EXERCISE DATA —
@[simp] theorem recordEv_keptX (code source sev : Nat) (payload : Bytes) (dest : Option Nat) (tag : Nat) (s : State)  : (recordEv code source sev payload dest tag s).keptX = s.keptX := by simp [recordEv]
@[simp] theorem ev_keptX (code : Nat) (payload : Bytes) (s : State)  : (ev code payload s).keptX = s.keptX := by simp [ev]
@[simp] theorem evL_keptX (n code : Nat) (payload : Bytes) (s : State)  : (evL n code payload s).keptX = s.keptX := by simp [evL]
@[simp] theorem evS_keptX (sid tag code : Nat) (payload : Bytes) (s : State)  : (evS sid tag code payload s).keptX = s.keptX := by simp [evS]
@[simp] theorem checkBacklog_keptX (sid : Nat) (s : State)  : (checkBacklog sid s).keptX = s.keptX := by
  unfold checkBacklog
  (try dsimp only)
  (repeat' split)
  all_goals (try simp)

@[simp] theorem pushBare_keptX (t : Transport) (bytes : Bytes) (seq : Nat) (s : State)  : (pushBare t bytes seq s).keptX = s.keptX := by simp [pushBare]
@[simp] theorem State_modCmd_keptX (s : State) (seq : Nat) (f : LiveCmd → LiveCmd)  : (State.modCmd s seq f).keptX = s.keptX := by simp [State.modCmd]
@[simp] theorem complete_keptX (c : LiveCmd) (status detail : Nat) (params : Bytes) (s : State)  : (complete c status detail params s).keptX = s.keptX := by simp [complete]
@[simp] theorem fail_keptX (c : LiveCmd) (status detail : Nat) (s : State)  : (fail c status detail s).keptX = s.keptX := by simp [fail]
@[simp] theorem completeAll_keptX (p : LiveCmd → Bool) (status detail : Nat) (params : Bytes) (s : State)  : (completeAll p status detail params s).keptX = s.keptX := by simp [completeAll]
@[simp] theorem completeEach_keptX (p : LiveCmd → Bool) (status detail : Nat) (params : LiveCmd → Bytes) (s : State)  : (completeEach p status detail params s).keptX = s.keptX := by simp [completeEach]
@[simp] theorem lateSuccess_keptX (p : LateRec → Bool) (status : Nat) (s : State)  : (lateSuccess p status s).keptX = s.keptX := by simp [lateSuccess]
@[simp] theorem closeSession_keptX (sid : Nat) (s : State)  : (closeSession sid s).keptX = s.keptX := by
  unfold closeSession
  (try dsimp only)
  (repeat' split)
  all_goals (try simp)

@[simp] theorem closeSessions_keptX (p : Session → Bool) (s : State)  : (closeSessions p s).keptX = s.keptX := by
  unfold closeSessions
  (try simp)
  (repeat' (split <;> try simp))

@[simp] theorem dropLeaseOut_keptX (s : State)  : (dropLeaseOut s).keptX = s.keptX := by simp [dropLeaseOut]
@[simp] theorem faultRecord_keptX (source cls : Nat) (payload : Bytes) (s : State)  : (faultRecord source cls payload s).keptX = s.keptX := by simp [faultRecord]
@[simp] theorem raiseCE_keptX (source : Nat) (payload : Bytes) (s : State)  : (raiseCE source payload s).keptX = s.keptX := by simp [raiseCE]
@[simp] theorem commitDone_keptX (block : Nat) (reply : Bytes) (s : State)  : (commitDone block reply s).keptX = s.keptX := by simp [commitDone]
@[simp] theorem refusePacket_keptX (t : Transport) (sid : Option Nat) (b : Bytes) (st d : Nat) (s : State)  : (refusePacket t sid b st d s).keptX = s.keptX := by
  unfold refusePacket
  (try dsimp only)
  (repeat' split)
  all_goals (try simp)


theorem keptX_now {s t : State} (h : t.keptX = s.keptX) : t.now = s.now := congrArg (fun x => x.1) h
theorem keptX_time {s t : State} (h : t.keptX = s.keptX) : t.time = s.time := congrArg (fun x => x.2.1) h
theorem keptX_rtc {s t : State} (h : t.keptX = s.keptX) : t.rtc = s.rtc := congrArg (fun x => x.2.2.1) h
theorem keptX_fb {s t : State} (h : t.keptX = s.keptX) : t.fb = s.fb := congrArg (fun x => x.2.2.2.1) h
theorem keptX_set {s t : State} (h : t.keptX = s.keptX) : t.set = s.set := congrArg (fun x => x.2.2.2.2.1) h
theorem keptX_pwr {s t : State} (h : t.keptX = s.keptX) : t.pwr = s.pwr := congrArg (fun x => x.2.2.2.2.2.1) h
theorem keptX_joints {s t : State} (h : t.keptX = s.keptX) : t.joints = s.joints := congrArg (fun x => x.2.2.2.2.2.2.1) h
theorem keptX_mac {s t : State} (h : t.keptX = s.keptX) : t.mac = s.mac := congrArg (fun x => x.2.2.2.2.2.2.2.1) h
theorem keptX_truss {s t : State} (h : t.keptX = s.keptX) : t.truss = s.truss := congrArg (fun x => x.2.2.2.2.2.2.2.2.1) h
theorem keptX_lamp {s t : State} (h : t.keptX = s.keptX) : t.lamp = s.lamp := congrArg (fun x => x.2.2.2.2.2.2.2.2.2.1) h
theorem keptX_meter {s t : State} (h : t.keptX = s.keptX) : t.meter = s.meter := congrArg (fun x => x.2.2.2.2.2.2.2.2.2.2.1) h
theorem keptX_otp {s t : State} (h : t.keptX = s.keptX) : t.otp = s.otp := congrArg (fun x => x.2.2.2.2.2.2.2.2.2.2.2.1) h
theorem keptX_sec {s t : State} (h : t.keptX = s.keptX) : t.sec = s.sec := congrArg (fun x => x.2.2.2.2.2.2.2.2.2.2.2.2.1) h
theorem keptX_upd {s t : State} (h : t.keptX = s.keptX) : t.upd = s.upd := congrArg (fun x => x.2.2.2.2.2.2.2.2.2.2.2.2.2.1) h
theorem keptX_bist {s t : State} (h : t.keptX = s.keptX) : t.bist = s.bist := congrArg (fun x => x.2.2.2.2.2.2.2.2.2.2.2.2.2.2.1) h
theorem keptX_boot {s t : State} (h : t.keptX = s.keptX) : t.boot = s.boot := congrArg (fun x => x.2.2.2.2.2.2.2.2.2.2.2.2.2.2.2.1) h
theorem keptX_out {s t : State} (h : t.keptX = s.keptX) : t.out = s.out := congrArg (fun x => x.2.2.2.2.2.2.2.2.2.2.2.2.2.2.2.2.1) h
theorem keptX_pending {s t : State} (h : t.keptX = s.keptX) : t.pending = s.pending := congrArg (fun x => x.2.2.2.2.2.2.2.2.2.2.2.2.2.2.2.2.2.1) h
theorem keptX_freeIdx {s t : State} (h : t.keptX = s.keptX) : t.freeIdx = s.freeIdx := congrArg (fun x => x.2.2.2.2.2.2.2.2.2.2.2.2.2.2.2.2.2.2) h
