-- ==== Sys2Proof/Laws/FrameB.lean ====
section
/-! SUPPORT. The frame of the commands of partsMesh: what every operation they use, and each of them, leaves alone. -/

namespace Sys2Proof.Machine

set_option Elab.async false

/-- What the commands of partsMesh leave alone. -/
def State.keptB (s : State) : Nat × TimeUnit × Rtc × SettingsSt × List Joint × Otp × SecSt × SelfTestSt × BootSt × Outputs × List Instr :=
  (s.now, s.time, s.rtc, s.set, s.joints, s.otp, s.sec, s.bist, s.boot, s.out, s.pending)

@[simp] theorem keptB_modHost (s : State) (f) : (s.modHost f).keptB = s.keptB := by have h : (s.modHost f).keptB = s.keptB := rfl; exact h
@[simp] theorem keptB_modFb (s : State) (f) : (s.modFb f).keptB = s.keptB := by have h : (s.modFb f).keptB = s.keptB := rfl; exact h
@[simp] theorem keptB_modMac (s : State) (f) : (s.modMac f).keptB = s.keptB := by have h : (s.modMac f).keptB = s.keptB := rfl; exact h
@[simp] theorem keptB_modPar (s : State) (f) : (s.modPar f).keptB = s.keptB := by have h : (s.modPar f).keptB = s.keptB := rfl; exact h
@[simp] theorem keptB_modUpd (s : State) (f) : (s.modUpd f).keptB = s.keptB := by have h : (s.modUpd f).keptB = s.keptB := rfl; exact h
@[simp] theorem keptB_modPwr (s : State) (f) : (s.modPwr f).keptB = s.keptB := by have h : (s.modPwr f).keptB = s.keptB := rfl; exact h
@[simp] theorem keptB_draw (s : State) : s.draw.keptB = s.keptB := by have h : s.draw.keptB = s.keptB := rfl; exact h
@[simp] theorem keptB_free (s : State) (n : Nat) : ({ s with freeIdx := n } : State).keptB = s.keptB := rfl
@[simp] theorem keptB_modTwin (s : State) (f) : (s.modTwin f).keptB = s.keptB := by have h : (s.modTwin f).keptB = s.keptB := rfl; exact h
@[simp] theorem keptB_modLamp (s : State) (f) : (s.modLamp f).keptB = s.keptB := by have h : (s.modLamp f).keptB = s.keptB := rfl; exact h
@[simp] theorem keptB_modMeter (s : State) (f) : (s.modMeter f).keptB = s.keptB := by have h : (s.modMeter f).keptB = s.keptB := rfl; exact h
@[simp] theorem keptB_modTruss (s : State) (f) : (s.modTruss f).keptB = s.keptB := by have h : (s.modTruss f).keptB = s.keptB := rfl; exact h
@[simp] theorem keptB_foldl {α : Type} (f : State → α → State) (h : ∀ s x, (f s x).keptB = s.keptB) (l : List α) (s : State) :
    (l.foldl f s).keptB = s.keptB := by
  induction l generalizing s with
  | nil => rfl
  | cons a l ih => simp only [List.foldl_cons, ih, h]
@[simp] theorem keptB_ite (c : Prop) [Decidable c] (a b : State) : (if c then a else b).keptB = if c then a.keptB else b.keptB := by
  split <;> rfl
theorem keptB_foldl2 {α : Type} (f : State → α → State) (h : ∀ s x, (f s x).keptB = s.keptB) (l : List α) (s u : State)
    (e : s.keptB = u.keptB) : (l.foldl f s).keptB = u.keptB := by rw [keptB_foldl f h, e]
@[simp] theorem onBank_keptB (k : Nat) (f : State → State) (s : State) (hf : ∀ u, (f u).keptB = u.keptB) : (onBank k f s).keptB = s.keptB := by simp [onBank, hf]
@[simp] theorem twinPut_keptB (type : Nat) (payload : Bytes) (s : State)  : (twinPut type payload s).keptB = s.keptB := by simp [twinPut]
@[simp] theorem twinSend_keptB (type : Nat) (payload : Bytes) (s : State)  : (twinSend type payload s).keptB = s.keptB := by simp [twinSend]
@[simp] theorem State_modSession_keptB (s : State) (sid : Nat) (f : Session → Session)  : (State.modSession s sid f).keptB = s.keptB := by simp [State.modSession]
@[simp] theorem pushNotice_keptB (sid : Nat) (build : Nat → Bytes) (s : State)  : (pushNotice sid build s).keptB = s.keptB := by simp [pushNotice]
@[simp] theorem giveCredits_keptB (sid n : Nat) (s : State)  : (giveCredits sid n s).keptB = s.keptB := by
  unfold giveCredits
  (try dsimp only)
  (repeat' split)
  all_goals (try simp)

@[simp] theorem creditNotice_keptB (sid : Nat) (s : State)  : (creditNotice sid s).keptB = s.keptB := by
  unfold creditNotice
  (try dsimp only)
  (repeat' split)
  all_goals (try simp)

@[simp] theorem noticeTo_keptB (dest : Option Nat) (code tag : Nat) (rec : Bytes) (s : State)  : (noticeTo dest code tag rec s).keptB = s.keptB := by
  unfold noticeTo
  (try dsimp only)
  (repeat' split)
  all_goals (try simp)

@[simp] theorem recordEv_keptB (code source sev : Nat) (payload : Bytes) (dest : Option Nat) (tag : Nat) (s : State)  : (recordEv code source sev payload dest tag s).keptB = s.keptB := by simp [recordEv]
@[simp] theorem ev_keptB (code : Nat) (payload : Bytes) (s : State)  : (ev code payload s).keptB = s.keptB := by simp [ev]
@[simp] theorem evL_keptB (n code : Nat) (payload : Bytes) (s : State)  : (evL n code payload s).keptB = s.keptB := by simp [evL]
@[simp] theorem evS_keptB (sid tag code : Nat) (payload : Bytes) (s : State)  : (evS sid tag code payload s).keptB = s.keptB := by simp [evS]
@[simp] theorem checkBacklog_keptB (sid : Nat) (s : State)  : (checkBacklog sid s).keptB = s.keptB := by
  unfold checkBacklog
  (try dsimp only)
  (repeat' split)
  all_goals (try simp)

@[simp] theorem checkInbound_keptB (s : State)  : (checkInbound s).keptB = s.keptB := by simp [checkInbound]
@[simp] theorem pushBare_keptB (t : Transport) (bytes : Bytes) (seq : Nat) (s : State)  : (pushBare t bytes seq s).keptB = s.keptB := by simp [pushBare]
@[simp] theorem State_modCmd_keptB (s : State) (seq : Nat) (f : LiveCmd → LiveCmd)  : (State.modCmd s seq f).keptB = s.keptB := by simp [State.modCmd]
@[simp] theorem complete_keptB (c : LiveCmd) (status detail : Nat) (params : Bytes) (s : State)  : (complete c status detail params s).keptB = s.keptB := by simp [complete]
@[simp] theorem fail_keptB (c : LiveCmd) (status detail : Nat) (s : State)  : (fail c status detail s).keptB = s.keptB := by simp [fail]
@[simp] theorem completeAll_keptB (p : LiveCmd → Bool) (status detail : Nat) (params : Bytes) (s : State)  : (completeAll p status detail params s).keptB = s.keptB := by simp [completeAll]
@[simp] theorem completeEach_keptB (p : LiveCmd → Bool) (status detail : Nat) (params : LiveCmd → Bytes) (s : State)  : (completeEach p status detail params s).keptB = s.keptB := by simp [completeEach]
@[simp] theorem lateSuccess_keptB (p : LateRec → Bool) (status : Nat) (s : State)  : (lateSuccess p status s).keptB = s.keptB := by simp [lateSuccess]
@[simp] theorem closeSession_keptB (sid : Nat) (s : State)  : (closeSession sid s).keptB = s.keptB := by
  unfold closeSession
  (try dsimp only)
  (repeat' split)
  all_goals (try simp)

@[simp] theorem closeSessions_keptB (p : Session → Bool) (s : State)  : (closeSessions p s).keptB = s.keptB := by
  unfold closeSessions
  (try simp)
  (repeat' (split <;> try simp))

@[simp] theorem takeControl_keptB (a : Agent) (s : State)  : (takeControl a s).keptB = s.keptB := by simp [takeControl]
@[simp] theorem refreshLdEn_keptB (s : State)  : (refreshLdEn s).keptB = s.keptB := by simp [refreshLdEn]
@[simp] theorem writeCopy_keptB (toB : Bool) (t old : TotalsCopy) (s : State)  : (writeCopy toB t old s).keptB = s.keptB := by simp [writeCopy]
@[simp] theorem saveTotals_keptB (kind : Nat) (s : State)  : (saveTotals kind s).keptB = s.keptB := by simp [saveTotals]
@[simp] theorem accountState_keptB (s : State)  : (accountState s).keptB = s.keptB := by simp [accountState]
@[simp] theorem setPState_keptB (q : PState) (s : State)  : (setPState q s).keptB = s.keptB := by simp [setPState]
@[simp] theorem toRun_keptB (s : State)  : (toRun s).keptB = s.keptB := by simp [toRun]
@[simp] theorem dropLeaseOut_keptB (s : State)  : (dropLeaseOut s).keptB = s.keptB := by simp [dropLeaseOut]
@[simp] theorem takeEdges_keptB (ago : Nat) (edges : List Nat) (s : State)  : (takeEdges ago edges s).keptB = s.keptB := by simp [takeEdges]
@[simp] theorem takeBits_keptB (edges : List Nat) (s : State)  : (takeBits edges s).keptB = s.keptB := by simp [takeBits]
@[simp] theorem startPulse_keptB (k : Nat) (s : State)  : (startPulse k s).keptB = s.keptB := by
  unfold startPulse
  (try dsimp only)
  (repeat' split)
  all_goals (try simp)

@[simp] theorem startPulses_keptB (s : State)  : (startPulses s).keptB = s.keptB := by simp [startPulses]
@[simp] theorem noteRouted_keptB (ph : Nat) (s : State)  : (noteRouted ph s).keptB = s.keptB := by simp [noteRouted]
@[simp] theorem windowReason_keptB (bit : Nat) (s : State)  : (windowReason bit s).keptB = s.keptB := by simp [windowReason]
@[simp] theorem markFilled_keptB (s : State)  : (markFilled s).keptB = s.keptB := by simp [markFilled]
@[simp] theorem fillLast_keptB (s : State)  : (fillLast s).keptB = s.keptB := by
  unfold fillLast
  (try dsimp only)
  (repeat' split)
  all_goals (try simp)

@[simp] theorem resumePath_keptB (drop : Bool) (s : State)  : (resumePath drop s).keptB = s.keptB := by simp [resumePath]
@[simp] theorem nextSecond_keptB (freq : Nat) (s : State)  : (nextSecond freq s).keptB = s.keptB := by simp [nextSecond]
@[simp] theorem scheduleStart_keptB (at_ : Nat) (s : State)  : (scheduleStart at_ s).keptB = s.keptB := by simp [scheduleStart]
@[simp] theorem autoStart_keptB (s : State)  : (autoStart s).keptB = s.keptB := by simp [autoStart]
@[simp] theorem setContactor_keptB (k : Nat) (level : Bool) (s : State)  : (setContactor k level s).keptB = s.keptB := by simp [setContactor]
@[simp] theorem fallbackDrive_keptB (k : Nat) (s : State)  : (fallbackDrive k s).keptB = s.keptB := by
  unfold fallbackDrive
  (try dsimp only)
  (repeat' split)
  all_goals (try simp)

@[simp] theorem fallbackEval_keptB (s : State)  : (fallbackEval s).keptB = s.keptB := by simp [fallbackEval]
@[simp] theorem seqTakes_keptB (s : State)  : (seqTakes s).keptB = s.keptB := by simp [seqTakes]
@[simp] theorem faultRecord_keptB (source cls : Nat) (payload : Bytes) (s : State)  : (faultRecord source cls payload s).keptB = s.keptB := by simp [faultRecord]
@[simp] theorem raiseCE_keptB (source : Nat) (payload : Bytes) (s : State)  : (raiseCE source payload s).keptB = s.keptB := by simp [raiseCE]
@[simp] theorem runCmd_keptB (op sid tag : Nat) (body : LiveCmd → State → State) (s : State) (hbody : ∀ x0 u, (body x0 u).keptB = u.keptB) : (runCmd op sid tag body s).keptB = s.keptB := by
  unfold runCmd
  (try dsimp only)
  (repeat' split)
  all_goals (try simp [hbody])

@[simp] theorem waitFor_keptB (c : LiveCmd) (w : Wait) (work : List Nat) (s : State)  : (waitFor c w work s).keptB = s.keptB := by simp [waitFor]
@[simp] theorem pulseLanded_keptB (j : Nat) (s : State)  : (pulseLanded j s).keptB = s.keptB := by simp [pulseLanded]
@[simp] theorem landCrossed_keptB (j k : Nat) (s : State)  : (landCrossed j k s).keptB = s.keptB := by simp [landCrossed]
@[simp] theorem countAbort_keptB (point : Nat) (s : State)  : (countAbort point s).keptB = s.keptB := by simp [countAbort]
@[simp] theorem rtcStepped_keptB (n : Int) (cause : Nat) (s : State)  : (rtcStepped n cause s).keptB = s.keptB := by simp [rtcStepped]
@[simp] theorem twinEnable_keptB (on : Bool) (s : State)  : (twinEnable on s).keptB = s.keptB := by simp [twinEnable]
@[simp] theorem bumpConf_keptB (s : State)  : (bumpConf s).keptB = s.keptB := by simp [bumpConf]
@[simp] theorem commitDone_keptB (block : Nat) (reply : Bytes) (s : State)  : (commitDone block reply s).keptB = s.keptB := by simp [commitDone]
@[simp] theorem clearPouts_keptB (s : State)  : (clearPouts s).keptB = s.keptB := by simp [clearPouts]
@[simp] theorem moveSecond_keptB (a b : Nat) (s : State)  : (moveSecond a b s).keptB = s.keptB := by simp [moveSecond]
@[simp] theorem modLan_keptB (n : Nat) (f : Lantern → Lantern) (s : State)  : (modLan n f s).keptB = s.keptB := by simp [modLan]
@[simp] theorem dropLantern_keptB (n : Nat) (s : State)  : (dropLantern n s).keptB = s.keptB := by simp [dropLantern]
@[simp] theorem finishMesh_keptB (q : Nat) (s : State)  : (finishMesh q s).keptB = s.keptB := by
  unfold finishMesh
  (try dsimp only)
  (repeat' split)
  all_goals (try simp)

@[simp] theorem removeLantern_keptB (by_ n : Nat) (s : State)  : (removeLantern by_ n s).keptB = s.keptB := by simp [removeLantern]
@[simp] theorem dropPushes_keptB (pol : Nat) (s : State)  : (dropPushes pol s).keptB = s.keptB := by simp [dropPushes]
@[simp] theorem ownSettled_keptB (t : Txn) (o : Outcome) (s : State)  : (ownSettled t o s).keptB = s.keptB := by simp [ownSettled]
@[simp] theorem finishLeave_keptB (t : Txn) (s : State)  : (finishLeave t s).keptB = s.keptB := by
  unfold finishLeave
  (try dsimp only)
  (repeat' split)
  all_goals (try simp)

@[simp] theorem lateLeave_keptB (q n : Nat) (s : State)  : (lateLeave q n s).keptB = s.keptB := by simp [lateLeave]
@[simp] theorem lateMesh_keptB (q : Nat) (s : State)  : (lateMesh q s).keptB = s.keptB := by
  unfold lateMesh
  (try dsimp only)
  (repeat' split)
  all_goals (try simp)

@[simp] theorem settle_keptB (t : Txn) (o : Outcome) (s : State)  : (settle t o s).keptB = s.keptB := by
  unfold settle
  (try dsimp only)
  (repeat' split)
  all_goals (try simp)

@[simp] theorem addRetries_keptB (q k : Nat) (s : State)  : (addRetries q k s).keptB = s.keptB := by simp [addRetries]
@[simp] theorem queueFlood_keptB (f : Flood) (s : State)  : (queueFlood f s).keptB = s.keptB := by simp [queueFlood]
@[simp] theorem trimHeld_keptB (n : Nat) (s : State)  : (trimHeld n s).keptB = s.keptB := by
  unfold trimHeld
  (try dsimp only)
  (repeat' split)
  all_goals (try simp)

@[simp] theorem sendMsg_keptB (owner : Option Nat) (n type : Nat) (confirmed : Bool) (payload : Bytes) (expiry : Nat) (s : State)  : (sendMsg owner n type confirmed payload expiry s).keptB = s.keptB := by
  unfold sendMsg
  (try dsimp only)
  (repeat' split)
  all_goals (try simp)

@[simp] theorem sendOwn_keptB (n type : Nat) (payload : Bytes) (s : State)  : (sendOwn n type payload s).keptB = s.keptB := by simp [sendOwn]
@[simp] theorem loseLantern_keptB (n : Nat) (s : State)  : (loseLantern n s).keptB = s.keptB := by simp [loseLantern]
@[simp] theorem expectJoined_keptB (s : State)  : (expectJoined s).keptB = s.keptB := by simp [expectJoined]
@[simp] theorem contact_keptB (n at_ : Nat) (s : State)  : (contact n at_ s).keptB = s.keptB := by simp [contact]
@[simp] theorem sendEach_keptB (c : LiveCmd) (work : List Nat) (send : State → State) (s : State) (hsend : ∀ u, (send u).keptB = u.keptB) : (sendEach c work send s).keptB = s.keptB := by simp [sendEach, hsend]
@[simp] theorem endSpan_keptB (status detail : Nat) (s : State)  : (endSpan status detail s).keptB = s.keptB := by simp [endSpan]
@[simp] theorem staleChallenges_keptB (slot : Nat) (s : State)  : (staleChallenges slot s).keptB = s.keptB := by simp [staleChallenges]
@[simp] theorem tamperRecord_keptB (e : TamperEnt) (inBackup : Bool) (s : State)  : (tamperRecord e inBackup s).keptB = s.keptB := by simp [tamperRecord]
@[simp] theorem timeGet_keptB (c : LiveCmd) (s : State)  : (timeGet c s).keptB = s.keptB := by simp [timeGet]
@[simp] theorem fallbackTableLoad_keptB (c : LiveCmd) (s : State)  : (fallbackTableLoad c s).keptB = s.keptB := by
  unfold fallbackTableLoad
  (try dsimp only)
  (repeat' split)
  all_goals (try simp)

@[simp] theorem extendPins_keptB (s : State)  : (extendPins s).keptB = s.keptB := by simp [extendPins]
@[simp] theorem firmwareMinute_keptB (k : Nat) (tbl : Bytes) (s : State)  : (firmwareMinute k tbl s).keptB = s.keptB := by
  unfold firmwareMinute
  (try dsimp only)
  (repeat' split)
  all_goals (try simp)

WHAT IS EXPECTED — Tally up how many lines in the preceding listing contain the word "Transport". Give nothing but the number.

ANSWER SPACE — 3